● **WORK INSTRUCTION**:
From the listing below, set down exactly the lines between the one holding "(R222, R223). -/" and the one holding "k onwards. -/", inclusive. No other line is wanted.
★ ★ ★ ★ ★ ★ ★
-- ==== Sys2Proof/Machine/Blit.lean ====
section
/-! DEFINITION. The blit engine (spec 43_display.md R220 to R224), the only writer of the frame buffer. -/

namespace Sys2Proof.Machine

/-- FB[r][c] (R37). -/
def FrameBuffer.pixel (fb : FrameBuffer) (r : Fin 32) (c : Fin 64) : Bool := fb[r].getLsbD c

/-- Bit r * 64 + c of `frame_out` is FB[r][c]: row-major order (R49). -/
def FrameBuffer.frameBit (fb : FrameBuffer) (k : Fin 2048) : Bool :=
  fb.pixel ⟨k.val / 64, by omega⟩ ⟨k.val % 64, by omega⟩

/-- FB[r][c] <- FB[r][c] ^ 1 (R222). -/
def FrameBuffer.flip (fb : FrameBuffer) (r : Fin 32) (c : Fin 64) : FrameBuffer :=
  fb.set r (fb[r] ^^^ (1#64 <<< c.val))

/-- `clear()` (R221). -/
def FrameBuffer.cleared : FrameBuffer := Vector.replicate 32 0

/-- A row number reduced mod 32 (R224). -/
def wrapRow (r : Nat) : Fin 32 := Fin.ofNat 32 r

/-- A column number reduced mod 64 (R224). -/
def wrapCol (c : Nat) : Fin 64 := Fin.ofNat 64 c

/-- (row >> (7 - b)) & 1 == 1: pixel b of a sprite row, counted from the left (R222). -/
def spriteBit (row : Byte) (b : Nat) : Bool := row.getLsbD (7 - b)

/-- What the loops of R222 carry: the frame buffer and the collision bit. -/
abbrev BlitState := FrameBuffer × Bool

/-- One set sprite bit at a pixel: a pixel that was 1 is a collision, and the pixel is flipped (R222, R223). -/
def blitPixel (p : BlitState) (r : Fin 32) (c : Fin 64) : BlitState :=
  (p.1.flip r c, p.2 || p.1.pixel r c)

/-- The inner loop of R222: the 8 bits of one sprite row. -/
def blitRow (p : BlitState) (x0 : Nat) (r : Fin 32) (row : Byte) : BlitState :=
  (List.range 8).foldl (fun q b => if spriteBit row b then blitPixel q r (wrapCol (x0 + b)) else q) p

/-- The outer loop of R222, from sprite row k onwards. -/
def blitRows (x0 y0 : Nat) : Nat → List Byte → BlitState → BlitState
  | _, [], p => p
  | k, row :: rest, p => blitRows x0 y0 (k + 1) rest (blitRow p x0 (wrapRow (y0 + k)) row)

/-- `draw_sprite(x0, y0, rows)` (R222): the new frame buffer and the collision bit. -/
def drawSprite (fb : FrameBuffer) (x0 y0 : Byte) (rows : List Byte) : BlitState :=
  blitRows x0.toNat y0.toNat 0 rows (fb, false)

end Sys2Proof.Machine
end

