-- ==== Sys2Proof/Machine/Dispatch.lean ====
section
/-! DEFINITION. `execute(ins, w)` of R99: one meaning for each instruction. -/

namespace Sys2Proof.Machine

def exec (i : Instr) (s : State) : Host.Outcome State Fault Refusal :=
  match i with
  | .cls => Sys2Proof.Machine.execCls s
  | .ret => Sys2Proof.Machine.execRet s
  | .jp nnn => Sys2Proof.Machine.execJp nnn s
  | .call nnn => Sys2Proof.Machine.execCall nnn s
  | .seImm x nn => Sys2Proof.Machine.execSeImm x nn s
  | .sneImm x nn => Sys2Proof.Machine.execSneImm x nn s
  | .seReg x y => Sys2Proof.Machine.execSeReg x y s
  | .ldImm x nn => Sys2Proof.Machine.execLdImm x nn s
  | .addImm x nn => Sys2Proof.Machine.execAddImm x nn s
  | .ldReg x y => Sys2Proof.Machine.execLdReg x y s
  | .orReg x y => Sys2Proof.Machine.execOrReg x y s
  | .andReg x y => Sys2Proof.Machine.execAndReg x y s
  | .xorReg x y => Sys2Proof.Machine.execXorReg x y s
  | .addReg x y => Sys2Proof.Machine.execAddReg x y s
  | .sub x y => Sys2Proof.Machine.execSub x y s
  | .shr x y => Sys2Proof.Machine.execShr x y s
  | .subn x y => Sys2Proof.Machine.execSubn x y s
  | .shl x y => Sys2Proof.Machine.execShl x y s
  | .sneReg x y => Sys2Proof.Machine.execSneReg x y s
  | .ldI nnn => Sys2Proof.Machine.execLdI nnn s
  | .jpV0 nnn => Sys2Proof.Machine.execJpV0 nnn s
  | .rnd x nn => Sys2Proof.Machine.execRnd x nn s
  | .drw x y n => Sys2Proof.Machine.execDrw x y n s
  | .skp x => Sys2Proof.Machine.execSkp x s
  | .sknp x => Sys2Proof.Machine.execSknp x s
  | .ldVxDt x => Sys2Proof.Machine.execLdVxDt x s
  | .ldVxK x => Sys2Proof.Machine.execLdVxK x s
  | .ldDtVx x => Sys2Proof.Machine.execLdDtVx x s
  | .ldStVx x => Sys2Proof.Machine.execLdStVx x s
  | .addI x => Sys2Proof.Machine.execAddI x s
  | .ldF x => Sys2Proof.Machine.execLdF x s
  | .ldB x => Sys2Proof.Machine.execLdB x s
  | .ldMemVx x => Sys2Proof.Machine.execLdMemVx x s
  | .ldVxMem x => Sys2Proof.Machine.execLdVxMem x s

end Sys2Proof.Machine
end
★ ★ ★ ★ ★ ★ ★
● **EXERCISE SOLUTION**:
/-- One set sprite bit at a pixel: a pixel that was 1 is a collision, and the pixel is flipped (R222, R223). -/
def blitPixel (p : BlitState) (r : Fin 32) (c : Fin 64) : BlitState :=
  (p.1.flip r c, p.2 || p.1.pixel r c)

/-- The inner loop of R222: the 8 bits of one sprite row. -/
def blitRow (p : BlitState) (x0 : Nat) (r : Fin 32) (row : Byte) : BlitState :=
  (List.range 8).foldl (fun q b => if spriteBit row b then blitPixel q r (wrapCol (x0 + b)) else q) p

/-- The outer loop of R222, from sprite row k onwards. -/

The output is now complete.